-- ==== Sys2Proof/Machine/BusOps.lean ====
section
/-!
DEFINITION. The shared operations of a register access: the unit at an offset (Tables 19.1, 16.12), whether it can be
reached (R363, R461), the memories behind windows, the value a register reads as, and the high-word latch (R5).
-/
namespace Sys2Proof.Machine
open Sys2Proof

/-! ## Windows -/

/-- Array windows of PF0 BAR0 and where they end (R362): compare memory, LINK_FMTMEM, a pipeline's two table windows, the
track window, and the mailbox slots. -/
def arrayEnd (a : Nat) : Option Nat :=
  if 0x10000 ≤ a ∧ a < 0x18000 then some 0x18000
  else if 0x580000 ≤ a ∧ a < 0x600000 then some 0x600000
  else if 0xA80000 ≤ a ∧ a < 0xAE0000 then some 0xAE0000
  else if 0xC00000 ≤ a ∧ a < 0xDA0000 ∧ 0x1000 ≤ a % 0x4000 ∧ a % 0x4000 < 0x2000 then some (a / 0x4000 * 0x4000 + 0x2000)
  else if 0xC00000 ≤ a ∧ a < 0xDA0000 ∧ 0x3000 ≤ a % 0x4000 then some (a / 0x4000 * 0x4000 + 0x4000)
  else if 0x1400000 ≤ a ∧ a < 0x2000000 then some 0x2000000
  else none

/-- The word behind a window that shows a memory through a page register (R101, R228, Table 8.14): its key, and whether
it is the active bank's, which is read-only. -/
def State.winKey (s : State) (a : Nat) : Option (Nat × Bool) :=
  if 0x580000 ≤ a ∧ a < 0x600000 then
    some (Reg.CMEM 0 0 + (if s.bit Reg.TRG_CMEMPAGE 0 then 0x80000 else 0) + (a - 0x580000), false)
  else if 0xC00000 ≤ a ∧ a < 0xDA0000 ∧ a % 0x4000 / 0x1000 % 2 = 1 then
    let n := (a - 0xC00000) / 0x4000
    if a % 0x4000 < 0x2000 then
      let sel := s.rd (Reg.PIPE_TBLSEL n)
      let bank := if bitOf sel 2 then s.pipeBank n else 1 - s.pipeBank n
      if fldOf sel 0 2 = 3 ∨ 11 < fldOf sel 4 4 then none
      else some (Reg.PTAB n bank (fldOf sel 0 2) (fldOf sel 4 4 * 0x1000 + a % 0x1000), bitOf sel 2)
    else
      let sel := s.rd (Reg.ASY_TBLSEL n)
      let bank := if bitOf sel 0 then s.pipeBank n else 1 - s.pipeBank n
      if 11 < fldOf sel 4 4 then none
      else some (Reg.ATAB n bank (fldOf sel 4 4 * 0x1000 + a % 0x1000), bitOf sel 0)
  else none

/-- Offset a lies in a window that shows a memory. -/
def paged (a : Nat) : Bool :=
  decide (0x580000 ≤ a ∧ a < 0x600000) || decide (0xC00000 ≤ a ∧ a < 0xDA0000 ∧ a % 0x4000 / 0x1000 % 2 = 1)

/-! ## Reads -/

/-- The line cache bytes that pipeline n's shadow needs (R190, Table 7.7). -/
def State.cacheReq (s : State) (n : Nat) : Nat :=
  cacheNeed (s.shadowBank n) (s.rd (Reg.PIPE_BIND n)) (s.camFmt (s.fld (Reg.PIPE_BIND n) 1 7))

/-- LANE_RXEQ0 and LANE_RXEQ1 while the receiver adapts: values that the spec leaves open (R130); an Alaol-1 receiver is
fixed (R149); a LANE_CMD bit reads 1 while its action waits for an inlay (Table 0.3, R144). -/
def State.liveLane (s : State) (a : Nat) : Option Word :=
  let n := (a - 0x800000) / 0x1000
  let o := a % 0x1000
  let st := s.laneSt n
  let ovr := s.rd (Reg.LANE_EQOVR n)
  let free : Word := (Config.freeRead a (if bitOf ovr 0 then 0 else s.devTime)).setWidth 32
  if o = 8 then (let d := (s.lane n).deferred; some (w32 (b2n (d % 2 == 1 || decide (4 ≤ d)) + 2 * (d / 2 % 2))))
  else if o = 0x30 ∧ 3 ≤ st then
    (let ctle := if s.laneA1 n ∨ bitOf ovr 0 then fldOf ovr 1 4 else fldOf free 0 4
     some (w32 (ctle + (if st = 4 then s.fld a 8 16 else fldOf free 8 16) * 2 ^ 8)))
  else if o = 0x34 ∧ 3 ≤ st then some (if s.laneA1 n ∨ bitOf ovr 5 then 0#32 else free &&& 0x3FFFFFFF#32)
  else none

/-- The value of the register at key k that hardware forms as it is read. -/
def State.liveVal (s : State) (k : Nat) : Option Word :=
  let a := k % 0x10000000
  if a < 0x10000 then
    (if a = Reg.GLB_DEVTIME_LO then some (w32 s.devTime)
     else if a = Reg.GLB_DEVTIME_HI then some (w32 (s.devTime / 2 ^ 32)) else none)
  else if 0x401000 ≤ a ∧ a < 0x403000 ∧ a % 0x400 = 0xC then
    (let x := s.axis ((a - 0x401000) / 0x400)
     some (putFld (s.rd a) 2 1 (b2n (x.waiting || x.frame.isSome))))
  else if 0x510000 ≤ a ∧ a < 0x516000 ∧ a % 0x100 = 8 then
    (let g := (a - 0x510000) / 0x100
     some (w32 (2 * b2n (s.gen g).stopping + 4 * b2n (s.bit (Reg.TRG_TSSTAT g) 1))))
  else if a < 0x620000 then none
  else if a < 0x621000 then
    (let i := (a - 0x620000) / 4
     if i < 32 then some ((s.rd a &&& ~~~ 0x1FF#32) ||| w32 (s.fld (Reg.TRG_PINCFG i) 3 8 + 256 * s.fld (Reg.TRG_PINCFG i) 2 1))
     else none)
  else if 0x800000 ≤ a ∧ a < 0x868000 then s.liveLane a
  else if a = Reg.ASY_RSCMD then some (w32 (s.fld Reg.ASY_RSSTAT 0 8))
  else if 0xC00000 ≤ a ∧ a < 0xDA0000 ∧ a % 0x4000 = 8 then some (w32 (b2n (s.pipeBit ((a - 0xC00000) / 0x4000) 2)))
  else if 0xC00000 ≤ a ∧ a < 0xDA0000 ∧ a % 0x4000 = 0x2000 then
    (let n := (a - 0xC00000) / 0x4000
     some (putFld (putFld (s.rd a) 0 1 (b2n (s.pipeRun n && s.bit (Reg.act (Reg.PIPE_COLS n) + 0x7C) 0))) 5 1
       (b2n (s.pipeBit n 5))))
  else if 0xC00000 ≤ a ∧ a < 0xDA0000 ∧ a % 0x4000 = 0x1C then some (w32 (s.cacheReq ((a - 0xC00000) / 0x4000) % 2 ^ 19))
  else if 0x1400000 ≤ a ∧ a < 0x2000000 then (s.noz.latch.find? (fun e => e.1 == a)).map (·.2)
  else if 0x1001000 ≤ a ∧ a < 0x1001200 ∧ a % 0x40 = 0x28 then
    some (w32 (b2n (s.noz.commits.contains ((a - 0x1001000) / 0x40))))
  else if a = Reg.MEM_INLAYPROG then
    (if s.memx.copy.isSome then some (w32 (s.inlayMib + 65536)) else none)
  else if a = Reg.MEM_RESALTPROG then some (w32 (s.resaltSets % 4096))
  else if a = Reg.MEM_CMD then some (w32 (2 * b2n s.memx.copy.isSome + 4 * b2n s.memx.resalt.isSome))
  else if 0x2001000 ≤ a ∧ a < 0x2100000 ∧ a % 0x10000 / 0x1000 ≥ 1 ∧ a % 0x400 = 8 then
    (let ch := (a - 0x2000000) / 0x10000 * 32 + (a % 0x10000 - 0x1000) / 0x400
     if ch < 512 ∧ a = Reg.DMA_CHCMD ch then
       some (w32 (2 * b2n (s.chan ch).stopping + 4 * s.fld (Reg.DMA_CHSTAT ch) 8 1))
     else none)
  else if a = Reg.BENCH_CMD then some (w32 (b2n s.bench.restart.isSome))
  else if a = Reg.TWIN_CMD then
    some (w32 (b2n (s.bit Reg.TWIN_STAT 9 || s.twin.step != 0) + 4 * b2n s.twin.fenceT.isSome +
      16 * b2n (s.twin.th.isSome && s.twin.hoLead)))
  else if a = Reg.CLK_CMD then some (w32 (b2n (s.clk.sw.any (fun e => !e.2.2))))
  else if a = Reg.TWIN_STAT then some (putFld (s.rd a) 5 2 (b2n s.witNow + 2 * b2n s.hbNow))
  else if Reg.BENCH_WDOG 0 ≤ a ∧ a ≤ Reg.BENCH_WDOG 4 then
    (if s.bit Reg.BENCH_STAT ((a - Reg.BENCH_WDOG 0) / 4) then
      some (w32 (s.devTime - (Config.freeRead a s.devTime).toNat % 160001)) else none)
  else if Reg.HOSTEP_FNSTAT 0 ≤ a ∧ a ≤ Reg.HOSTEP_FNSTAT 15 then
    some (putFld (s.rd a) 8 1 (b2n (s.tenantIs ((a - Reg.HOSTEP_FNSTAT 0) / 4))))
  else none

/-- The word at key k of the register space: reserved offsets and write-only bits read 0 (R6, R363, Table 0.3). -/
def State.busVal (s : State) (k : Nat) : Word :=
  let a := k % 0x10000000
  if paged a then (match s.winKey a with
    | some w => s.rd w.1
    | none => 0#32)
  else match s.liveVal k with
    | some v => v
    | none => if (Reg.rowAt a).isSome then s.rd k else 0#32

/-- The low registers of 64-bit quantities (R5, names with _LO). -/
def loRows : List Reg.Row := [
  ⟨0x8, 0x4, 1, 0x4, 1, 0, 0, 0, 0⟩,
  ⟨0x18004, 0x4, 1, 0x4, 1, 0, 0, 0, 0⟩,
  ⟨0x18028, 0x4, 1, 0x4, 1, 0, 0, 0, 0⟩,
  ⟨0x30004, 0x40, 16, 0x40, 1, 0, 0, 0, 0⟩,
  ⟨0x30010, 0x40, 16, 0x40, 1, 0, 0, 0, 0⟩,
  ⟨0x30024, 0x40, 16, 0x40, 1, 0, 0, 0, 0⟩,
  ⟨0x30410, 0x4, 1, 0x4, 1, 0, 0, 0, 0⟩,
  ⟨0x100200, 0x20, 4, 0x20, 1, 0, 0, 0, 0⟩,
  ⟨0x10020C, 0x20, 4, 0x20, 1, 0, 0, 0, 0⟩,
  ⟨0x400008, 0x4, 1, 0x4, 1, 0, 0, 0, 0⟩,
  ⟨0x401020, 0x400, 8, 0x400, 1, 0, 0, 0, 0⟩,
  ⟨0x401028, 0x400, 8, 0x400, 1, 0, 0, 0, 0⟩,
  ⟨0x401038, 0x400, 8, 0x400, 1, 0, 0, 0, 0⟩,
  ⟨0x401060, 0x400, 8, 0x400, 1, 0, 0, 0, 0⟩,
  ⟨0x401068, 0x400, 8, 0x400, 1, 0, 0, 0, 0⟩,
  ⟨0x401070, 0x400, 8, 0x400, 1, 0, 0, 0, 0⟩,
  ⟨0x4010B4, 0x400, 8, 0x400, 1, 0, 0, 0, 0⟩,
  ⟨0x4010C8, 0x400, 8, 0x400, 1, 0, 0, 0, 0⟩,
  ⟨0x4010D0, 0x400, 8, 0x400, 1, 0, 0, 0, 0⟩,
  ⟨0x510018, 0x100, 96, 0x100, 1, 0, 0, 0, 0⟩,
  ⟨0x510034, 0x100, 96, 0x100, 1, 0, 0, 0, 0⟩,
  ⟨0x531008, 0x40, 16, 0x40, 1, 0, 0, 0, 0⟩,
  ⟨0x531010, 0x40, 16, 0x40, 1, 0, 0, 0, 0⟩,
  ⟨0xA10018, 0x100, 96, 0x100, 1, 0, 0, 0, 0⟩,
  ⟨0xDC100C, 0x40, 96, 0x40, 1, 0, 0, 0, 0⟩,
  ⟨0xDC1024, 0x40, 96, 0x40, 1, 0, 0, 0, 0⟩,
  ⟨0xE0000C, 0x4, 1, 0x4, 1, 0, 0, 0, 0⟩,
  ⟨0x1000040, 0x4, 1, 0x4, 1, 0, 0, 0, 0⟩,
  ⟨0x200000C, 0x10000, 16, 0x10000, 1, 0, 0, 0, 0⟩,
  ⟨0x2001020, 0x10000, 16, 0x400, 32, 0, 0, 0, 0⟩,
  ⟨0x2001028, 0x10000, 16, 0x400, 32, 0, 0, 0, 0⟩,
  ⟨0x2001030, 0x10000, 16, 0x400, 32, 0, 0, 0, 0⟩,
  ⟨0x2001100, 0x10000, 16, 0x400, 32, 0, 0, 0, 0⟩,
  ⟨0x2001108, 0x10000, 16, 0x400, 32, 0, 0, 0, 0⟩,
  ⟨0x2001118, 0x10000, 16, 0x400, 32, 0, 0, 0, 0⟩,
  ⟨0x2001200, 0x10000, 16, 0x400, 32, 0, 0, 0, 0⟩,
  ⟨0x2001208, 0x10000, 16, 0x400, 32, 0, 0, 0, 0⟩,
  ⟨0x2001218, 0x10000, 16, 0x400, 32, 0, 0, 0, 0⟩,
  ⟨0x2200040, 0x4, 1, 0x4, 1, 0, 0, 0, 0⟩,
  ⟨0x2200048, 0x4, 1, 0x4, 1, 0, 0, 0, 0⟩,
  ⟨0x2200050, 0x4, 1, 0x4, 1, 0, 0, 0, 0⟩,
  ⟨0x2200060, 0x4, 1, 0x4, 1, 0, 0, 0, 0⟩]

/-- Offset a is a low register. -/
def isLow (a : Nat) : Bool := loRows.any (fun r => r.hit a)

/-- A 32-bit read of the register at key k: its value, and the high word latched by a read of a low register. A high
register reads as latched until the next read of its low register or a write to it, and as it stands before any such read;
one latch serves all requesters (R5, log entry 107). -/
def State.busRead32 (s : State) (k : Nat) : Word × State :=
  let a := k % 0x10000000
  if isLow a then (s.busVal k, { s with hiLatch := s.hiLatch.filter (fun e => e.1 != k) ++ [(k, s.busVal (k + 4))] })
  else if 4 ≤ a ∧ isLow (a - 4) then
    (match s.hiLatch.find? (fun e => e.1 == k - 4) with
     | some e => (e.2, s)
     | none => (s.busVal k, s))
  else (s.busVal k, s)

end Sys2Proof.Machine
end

==

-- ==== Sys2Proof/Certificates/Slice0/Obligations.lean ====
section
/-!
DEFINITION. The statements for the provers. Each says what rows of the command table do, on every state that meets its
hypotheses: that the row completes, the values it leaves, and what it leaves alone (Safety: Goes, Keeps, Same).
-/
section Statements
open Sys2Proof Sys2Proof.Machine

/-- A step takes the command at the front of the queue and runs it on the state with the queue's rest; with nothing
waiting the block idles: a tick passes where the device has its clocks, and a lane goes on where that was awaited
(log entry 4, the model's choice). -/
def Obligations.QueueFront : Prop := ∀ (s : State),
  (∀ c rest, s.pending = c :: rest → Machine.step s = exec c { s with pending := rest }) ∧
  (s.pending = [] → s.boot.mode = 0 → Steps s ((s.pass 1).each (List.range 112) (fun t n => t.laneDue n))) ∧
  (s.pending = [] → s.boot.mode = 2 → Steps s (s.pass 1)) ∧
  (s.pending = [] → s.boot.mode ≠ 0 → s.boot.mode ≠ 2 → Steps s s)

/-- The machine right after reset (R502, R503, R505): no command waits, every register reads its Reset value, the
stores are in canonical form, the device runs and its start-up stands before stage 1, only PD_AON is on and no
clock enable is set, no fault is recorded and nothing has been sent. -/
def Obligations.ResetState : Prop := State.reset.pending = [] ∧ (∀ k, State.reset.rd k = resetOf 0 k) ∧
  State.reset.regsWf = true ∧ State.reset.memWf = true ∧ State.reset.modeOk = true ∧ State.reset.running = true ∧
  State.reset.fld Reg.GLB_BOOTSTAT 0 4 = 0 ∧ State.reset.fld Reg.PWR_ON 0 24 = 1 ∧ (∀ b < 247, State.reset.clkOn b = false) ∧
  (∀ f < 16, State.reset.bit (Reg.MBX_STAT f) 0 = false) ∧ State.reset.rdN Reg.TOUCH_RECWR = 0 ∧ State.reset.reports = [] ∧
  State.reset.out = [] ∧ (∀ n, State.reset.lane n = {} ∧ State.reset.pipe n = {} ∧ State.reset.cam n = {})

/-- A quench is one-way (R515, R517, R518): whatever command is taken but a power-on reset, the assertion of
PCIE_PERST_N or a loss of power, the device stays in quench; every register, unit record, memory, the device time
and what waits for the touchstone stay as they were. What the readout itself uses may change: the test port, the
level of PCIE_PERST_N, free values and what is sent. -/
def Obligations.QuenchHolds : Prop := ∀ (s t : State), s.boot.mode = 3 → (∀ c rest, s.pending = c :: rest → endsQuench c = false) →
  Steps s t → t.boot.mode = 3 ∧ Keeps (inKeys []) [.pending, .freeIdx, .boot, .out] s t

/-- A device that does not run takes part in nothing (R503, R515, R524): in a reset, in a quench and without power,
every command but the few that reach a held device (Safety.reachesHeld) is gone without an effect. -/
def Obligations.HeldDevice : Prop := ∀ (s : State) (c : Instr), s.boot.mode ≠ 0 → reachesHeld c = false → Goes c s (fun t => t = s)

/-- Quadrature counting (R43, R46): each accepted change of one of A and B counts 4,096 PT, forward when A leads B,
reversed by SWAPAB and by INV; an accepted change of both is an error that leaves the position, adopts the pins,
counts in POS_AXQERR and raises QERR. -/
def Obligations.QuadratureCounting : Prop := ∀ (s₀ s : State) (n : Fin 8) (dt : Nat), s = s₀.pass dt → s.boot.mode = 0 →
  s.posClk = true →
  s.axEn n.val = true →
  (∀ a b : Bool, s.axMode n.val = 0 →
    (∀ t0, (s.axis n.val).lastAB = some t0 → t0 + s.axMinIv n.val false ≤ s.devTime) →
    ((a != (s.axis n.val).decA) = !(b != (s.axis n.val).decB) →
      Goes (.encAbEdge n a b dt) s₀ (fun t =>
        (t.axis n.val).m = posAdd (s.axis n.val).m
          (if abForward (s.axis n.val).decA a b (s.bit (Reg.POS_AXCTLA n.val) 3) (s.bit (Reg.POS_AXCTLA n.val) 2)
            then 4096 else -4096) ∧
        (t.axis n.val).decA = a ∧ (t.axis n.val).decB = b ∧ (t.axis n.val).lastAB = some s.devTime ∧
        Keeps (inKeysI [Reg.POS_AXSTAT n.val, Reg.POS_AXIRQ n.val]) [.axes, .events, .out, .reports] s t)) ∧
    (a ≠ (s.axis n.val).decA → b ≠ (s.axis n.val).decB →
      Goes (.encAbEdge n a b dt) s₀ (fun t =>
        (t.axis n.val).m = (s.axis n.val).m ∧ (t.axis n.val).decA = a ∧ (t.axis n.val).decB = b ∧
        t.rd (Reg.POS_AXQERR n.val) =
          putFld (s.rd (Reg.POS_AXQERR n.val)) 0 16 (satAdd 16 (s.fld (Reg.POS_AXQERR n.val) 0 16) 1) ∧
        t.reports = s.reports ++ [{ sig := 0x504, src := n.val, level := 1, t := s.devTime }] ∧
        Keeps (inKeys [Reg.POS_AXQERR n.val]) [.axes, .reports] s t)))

*Description of the task*.
There is a run of lines above from the one with "## Windows -/" to the one with "def State.winKey (s"; print exactly that run, both ends included, and nothing else.

*Task answer*.
/-! ## Windows -/

/-- Array windows of PF0 BAR0 and where they end (R362): compare memory, LINK_FMTMEM, a pipeline's two table windows, the
track window, and the mailbox slots. -/
def arrayEnd (a : Nat) : Option Nat :=
  if 0x10000 ≤ a ∧ a < 0x18000 then some 0x18000
  else if 0x580000 ≤ a ∧ a < 0x600000 then some 0x600000
  else if 0xA80000 ≤ a ∧ a < 0xAE0000 then some 0xAE0000
  else if 0xC00000 ≤ a ∧ a < 0xDA0000 ∧ 0x1000 ≤ a % 0x4000 ∧ a % 0x4000 < 0x2000 then some (a / 0x4000 * 0x4000 + 0x2000)
  else if 0xC00000 ≤ a ∧ a < 0xDA0000 ∧ 0x3000 ≤ a % 0x4000 then some (a / 0x4000 * 0x4000 + 0x4000)
  else if 0x1400000 ≤ a ∧ a < 0x2000000 then some 0x2000000
  else none

/-- The word behind a window that shows a memory through a page register (R101, R228, Table 8.14): its key, and whether
it is the active bank's, which is read-only. -/
def State.winKey (s : State) (a : Nat) : Option (Nat × Bool) :=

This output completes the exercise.